--- PROVIDED ENTRIES Enclosed Below ---

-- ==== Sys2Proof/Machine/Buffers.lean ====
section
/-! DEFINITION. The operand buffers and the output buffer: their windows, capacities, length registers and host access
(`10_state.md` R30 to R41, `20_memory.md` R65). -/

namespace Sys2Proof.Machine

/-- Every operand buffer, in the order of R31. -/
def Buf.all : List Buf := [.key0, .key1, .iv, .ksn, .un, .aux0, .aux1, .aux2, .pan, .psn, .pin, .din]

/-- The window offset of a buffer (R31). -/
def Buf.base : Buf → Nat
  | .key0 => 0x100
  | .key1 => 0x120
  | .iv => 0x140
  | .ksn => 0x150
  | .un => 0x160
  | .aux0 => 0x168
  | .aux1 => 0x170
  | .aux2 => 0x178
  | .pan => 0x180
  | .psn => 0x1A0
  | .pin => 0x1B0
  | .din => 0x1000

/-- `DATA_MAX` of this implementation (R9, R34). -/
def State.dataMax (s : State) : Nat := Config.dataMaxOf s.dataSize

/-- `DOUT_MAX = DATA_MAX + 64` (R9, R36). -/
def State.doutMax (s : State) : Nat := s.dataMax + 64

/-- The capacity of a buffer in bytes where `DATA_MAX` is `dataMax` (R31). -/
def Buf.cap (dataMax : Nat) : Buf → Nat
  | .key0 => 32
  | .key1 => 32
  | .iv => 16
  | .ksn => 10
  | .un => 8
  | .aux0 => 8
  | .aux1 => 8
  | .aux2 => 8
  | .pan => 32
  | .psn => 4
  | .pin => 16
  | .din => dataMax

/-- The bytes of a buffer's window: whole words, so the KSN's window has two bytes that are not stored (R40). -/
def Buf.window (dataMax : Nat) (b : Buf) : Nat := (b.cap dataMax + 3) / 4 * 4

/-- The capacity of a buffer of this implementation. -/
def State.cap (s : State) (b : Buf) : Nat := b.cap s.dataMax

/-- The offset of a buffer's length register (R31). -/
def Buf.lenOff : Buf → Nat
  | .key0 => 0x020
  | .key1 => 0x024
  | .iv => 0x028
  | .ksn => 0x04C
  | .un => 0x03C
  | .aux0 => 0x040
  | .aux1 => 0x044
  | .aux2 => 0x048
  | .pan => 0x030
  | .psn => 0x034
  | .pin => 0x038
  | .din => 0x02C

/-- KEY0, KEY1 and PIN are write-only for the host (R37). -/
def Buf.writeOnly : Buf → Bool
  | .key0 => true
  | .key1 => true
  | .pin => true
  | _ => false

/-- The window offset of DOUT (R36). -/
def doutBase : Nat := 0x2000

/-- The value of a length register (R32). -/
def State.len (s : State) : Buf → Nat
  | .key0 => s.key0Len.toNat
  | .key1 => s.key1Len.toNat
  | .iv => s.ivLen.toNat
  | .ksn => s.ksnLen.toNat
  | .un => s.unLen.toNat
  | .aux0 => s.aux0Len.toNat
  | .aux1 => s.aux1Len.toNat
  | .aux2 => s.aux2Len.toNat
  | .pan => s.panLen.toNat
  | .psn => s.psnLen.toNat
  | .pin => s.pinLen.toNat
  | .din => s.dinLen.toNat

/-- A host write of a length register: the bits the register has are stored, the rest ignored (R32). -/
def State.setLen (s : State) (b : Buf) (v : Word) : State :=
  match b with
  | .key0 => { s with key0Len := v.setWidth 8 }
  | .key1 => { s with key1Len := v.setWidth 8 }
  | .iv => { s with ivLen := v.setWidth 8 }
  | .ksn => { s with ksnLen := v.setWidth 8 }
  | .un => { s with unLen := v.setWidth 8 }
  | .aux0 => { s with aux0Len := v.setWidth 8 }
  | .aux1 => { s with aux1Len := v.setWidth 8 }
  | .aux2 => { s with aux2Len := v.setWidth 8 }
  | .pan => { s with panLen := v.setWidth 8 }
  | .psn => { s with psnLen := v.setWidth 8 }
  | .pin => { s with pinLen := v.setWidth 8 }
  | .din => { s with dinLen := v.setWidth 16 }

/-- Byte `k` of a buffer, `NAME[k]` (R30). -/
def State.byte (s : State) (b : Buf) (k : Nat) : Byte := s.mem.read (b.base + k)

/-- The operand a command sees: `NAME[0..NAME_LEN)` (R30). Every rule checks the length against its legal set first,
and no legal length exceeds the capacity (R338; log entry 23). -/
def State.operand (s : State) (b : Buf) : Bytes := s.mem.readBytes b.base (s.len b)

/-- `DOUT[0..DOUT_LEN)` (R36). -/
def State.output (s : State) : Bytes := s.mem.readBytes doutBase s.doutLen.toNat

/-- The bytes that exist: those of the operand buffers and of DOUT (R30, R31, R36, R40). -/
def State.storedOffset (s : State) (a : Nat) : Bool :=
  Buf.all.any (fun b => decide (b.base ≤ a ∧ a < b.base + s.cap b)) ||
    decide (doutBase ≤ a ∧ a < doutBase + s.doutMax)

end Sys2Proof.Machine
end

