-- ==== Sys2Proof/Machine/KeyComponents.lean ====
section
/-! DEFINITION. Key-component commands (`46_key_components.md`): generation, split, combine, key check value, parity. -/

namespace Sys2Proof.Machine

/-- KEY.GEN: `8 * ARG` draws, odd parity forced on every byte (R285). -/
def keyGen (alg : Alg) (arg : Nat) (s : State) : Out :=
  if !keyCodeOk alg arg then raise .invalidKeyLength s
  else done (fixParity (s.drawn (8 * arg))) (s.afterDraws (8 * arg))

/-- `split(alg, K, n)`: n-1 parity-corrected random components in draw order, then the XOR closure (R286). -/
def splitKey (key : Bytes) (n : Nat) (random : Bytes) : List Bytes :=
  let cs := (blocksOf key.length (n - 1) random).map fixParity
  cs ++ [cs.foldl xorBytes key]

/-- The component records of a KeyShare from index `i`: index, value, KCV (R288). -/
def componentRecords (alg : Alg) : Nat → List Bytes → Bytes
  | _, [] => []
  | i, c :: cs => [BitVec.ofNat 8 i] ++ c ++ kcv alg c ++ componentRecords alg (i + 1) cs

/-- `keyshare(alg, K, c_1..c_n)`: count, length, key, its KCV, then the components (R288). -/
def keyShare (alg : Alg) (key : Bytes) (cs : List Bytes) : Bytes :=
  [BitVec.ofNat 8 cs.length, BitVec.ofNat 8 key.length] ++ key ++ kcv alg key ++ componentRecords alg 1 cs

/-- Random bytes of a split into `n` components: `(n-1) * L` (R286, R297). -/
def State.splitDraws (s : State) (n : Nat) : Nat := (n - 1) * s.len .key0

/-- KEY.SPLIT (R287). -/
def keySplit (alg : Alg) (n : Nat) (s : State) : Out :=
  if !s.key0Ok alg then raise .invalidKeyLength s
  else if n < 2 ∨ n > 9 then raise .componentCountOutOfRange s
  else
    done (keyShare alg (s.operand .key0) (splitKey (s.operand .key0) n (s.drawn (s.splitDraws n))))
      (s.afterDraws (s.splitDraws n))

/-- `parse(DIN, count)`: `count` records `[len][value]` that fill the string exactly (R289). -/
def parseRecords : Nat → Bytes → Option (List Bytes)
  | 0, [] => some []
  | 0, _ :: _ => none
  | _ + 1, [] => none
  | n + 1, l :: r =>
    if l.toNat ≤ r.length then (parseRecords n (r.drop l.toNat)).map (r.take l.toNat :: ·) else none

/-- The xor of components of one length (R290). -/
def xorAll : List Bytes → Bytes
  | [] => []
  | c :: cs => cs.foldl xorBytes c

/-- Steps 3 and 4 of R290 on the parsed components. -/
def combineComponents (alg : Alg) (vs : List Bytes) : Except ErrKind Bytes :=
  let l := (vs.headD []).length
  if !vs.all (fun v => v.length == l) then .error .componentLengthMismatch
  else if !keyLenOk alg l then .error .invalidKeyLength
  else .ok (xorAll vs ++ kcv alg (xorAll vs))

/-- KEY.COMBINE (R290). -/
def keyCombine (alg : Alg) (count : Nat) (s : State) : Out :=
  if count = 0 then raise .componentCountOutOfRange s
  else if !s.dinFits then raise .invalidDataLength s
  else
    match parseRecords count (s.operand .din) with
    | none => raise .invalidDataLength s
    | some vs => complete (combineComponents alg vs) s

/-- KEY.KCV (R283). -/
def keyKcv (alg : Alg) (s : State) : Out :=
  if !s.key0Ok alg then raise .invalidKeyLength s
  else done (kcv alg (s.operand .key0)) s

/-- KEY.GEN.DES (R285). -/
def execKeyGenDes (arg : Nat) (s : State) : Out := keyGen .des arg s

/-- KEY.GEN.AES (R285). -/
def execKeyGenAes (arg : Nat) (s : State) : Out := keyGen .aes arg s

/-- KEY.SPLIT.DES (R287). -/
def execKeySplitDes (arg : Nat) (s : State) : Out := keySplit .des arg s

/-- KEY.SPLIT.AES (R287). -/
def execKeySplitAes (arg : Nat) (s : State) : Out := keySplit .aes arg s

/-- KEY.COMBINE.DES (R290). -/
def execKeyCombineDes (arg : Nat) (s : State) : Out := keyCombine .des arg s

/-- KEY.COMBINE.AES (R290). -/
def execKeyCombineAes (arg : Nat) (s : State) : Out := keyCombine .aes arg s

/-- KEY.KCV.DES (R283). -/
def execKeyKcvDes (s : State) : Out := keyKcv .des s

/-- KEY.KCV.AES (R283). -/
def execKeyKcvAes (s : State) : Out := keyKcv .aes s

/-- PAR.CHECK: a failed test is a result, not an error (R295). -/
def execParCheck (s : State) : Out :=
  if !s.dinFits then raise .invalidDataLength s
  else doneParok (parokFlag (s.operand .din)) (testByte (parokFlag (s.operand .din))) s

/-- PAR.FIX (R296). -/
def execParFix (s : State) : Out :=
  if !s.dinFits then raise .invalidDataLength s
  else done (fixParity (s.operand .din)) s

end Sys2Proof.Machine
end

--- End of Enclosed PROVIDED ENTRIES ---

### WHAT IS NEEDED
Where the line with "a buffer in" ends, your copy should end too; please return exactly the lines from the first line of the data through it.

### OUTPUT BELOW
-- ==== Sys2Proof/Machine/Buffers.lean ====
section
/-! DEFINITION. The operand buffers and the output buffer: their windows, capacities, length registers and host access
(`10_state.md` R30 to R41, `20_memory.md` R65). -/

namespace Sys2Proof.Machine

/-- Every operand buffer, in the order of R31. -/
def Buf.all : List Buf := [.key0, .key1, .iv, .ksn, .un, .aux0, .aux1, .aux2, .pan, .psn, .pin, .din]

/-- The window offset of a buffer (R31). -/
def Buf.base : Buf → Nat
  | .key0 => 0x100
  | .key1 => 0x120
  | .iv => 0x140
  | .ksn => 0x150
  | .un => 0x160
  | .aux0 => 0x168
  | .aux1 => 0x170
  | .aux2 => 0x178
  | .pan => 0x180
  | .psn => 0x1A0
  | .pin => 0x1B0
  | .din => 0x1000

/-- `DATA_MAX` of this implementation (R9, R34). -/
def State.dataMax (s : State) : Nat := Config.dataMaxOf s.dataSize

/-- `DOUT_MAX = DATA_MAX + 64` (R9, R36). -/
def State.doutMax (s : State) : Nat := s.dataMax + 64

/-- The capacity of a buffer in bytes where `DATA_MAX` is `dataMax` (R31). -/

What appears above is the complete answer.